§ **Exercise**: Tally every line of the listing below that holds "rateOff", then give the tally alone.

§ **Data**:
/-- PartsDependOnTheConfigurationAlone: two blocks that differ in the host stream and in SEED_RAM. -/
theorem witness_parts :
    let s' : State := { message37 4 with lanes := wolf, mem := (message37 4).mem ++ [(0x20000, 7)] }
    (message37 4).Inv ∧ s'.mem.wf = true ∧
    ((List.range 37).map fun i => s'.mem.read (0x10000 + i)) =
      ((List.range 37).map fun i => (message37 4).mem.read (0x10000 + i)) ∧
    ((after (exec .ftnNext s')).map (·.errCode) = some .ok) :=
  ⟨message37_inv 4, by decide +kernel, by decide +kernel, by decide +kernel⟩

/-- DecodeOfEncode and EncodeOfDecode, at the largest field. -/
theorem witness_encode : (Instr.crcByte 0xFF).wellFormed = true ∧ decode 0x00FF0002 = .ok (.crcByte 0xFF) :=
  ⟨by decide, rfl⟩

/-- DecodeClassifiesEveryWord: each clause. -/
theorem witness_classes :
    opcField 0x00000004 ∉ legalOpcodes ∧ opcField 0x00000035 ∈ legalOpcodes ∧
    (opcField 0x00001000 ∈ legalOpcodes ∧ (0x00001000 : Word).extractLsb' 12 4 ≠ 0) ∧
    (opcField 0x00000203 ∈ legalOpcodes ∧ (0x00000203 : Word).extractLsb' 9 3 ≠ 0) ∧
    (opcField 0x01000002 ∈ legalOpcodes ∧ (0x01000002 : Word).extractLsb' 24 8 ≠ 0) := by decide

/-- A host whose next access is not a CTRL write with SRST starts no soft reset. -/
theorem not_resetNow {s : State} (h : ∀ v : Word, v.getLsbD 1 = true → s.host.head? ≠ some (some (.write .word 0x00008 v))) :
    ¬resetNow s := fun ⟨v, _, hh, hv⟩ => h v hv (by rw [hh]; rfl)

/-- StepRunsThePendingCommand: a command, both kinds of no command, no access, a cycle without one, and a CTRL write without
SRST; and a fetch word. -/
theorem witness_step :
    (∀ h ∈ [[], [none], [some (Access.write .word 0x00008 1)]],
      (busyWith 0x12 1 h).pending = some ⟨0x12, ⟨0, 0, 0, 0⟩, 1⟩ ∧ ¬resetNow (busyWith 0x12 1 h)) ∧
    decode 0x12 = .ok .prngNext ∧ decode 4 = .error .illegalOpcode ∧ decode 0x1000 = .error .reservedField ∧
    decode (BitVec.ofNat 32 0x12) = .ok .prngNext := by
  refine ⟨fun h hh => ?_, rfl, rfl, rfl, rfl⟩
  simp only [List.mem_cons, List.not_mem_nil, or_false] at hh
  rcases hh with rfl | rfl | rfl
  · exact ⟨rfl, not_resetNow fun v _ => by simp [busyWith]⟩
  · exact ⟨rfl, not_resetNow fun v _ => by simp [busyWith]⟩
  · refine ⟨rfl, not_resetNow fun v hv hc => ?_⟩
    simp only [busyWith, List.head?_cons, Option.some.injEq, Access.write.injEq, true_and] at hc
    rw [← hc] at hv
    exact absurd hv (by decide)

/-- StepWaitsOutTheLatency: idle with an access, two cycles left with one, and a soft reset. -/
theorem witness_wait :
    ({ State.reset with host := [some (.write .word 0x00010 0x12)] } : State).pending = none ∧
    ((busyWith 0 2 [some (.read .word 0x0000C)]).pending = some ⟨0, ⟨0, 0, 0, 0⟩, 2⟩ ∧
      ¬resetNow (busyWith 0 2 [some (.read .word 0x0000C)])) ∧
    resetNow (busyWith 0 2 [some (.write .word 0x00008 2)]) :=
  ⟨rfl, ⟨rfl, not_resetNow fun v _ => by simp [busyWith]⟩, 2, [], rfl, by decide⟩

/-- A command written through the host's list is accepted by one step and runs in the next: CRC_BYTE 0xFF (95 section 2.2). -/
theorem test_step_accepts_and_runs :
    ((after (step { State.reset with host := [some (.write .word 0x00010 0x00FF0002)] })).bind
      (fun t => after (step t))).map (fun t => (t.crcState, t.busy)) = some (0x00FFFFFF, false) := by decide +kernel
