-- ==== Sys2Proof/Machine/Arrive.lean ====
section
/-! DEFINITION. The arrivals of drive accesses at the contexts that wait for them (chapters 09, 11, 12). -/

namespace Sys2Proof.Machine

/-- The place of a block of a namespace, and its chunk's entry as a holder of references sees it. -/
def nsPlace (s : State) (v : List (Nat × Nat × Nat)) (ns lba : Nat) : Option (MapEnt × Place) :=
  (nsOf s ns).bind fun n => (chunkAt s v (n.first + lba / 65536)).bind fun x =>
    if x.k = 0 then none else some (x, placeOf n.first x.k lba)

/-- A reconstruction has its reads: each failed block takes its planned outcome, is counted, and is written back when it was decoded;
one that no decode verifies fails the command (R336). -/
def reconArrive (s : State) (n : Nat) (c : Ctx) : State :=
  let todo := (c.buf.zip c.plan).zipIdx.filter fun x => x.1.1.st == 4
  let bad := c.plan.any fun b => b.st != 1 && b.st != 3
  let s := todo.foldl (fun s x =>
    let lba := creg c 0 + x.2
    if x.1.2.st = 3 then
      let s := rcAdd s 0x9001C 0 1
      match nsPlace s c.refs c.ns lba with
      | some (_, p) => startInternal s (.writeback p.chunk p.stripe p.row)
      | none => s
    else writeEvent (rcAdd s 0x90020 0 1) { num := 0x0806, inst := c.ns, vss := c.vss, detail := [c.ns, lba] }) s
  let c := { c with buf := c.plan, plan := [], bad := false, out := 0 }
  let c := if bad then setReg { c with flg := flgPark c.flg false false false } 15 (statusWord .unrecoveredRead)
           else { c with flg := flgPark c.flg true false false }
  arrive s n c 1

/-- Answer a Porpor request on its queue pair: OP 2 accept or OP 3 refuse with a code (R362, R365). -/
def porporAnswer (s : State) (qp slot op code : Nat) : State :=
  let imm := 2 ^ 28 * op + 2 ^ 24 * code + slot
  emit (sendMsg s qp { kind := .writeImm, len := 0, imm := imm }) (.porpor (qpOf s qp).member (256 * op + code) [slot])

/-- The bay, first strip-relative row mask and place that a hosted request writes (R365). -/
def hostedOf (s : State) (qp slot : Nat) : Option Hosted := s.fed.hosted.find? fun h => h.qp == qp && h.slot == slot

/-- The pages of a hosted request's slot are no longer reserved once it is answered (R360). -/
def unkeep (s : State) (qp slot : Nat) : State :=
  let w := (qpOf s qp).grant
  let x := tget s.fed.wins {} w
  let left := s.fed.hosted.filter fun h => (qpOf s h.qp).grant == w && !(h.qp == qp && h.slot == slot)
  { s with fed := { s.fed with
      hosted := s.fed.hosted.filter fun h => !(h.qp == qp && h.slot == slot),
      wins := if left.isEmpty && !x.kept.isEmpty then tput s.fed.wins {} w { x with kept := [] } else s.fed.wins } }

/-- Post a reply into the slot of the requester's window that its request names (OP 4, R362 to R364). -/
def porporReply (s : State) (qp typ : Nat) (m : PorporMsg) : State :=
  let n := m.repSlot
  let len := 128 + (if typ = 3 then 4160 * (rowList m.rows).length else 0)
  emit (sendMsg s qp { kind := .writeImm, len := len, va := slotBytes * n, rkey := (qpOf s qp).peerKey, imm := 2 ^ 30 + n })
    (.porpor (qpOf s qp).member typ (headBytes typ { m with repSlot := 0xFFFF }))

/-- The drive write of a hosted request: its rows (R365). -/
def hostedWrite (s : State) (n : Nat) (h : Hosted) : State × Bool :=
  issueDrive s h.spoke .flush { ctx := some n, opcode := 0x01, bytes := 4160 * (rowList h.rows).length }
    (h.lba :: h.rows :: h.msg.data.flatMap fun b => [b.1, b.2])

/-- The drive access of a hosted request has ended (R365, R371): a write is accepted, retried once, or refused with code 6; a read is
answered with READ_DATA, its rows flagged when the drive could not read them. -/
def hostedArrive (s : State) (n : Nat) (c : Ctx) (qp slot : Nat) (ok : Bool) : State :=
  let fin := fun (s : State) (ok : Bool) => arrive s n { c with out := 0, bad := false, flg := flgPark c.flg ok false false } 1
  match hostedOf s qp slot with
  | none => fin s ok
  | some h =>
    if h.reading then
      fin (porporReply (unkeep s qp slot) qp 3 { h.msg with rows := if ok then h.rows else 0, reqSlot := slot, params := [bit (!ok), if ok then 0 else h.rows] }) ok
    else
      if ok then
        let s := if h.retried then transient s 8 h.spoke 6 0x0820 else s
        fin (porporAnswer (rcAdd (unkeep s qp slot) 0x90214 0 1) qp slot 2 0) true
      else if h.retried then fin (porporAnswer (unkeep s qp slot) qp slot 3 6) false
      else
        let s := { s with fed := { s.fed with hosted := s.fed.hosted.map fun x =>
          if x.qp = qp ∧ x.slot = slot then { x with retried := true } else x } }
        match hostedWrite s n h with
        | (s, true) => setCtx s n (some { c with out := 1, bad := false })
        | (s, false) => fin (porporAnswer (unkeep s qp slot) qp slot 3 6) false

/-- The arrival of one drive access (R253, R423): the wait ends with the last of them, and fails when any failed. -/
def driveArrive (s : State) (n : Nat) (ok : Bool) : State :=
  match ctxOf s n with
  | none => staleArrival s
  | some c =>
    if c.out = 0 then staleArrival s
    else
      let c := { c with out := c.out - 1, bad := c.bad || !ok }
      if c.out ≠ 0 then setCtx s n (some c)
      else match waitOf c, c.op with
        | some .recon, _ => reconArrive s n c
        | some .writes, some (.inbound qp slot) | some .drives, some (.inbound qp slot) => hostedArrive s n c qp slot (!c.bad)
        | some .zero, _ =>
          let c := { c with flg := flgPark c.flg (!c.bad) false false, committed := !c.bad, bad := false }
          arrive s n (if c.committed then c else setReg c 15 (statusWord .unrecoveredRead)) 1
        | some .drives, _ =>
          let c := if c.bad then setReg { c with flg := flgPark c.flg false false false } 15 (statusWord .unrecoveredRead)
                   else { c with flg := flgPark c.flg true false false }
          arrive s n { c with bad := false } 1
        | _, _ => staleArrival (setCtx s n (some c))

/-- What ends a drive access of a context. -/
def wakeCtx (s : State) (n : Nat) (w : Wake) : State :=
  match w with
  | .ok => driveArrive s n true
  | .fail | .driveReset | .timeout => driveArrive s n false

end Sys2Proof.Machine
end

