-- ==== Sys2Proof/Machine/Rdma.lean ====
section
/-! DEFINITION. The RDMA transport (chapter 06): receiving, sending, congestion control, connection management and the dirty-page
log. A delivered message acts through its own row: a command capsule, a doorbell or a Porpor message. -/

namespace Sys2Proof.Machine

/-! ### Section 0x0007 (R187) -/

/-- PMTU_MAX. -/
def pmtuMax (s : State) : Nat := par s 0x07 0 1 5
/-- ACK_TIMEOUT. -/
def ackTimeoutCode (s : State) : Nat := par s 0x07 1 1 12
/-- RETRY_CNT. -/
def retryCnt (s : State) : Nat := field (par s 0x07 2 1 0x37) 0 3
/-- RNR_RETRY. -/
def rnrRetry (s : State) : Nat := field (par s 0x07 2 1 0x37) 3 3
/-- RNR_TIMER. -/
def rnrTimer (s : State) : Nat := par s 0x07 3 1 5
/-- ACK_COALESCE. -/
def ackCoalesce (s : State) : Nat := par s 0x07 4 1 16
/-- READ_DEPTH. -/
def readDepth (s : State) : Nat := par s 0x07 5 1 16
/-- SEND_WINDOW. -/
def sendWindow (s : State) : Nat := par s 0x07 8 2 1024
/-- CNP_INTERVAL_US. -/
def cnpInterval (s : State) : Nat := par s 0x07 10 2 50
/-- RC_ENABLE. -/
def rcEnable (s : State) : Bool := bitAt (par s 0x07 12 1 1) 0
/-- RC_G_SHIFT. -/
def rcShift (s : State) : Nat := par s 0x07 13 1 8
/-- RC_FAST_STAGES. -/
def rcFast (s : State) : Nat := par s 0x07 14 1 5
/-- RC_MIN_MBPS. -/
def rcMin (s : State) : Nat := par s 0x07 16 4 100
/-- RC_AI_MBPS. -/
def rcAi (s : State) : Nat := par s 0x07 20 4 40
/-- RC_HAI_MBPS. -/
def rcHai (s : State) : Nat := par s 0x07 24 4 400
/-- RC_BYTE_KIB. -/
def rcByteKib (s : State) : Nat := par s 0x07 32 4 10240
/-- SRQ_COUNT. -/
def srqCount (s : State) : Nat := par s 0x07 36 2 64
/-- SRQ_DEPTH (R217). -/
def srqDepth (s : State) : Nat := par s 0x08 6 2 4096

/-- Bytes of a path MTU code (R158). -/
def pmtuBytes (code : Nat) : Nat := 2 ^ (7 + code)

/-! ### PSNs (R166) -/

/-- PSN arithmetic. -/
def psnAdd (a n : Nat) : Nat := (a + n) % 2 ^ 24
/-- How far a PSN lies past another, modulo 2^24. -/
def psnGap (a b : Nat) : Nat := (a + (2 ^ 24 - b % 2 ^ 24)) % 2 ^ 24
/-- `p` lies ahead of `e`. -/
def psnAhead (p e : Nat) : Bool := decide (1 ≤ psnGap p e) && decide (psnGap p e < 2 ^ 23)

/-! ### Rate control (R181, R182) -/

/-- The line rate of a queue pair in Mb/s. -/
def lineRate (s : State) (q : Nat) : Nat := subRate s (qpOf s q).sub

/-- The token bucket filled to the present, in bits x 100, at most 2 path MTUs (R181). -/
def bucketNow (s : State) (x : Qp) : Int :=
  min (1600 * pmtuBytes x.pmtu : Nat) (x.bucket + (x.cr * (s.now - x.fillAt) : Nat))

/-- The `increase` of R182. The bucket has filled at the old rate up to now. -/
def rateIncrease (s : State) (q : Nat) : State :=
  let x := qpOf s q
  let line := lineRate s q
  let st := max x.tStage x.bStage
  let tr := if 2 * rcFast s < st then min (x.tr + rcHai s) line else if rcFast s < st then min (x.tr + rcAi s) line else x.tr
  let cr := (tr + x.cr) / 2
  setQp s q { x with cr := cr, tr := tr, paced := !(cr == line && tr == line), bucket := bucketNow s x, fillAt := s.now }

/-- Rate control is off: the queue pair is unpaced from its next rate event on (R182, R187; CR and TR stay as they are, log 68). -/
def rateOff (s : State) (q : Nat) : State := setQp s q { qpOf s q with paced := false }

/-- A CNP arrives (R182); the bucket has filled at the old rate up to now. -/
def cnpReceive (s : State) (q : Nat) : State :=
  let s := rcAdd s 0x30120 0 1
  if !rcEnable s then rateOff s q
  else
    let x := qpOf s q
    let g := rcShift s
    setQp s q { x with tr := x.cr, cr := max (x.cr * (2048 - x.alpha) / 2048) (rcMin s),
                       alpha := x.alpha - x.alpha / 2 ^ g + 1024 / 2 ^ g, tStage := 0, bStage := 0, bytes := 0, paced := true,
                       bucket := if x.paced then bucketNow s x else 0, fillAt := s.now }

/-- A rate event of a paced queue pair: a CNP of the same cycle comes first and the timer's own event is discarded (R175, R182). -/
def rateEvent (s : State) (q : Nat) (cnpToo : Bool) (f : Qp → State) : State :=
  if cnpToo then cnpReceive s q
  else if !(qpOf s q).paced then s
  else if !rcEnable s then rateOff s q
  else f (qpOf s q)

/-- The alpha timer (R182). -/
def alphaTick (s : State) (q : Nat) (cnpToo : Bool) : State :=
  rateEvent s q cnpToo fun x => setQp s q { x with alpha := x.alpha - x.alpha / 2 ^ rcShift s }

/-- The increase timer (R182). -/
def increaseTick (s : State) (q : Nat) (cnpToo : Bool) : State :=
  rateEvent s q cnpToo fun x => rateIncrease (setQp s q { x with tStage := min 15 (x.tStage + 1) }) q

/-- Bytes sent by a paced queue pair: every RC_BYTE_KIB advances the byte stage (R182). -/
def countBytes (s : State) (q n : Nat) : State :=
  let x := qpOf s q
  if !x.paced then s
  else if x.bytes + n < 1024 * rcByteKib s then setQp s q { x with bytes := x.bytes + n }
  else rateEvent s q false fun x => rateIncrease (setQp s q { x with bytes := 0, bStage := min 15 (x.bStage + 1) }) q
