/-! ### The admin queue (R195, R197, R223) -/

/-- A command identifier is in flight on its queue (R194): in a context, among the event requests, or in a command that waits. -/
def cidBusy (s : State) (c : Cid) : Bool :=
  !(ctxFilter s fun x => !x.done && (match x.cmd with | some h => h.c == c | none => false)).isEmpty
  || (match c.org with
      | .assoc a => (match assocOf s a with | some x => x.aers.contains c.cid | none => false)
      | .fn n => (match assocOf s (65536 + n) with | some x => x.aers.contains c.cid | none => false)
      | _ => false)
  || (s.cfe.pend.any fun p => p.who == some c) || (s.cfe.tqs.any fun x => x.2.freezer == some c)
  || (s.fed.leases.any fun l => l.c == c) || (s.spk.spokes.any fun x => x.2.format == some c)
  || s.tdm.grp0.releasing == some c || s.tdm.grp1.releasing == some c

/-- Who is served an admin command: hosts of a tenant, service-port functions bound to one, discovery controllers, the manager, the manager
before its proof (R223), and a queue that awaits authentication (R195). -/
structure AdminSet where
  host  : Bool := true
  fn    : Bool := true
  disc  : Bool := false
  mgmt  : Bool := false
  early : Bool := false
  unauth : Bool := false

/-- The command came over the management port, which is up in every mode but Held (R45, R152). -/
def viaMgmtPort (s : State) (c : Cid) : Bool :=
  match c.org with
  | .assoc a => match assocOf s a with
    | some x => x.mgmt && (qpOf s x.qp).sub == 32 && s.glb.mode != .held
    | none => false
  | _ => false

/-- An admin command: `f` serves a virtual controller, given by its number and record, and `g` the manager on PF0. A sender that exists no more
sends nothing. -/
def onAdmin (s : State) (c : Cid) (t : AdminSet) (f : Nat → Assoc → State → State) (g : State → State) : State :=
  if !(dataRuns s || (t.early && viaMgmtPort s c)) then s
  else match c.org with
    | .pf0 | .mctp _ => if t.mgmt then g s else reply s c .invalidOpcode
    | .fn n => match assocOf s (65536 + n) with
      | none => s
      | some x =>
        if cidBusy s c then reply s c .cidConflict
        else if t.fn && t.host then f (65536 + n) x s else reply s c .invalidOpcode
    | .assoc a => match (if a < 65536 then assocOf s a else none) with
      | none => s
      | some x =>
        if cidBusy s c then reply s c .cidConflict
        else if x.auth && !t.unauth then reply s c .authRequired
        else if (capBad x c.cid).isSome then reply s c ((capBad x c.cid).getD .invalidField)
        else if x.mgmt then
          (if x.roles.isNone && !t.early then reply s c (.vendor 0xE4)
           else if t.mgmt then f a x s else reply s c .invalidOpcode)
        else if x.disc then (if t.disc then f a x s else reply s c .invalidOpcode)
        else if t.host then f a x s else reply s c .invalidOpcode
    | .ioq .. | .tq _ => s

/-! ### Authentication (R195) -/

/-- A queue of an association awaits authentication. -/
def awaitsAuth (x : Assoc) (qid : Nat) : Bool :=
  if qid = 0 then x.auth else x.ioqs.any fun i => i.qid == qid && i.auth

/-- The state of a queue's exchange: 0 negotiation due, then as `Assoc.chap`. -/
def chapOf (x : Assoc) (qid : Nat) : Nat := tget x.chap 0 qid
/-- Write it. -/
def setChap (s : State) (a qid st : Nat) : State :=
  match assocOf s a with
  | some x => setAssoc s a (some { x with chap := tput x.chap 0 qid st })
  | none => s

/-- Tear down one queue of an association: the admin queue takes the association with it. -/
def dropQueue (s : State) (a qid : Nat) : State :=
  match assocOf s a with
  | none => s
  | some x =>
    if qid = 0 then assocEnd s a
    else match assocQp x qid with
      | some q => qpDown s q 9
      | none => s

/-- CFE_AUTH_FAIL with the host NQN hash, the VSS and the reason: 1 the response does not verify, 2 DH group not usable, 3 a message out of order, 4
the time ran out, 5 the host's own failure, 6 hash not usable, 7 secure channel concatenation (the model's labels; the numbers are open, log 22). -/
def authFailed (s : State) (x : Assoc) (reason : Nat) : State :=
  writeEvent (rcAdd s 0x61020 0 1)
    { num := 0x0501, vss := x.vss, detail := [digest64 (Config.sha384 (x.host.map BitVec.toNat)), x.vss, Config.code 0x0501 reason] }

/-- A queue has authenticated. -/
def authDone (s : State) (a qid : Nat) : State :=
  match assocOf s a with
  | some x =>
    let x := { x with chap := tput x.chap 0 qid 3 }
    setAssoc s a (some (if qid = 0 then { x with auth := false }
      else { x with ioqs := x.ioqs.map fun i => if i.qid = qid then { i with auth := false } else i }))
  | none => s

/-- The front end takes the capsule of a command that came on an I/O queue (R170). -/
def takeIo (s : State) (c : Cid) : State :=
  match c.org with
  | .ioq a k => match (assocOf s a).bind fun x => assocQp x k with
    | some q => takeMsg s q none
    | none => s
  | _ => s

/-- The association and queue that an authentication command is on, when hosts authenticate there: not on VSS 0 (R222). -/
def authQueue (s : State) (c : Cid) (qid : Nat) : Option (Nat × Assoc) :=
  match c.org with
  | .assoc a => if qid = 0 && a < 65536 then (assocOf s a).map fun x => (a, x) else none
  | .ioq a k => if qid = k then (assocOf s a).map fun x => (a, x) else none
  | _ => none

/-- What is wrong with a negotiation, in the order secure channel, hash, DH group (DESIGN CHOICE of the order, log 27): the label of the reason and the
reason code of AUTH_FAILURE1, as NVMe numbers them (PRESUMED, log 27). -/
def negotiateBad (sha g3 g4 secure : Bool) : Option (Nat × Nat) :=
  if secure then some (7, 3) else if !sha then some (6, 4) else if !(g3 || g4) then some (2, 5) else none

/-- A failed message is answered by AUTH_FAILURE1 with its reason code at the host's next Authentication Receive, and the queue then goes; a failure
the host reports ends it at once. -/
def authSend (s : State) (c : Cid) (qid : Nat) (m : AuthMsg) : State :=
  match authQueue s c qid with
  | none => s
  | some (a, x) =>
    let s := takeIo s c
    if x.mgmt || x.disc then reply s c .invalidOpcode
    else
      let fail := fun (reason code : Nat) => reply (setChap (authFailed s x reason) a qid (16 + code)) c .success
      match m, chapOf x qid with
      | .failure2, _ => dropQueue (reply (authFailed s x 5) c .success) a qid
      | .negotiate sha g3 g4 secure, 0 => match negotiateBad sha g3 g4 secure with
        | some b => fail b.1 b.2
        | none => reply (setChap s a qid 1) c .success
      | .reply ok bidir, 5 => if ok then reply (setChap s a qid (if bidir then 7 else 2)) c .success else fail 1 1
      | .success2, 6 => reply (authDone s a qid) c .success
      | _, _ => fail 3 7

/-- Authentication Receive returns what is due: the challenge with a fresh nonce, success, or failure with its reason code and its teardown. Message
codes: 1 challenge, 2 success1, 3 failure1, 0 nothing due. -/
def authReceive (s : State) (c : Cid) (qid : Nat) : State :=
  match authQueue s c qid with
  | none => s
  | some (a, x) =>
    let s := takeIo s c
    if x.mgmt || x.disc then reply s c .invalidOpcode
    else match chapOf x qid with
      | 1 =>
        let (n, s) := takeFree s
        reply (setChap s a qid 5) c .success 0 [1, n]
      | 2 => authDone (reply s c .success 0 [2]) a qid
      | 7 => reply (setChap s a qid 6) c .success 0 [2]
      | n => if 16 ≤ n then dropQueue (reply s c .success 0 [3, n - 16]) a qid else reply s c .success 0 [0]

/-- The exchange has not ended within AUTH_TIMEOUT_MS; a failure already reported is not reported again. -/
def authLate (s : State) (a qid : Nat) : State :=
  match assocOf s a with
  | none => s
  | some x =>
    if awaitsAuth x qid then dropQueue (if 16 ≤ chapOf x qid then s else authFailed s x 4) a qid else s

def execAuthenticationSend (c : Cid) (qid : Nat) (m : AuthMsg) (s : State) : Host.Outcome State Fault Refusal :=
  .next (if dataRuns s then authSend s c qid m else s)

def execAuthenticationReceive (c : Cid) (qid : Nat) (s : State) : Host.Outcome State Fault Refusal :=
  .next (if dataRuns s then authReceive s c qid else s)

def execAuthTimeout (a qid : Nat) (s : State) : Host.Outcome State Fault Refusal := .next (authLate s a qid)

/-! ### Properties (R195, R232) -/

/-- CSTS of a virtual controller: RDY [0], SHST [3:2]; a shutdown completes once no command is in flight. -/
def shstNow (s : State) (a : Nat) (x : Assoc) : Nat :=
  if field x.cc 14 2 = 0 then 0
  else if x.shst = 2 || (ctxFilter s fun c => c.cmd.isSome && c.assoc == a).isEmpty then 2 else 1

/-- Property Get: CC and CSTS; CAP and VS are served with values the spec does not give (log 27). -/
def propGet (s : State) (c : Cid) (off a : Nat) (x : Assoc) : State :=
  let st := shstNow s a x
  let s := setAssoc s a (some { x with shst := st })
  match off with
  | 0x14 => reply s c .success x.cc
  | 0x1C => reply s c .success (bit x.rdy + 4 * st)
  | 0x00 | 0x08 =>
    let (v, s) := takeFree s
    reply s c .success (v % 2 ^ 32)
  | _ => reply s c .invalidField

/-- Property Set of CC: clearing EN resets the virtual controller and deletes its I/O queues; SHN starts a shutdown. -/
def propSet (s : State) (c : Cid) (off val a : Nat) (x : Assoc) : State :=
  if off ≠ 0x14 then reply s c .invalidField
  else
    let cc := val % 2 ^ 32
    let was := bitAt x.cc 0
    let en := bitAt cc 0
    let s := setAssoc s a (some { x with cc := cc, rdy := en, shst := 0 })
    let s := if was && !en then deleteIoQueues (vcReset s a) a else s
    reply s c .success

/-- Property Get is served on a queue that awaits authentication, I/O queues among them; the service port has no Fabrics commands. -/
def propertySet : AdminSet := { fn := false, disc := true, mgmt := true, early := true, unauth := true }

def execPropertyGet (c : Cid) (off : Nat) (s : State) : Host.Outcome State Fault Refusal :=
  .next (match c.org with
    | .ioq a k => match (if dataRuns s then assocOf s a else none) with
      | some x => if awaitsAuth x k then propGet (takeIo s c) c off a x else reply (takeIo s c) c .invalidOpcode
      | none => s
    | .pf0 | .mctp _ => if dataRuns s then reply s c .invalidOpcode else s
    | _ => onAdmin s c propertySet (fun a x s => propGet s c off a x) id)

§ **Finished task**: 3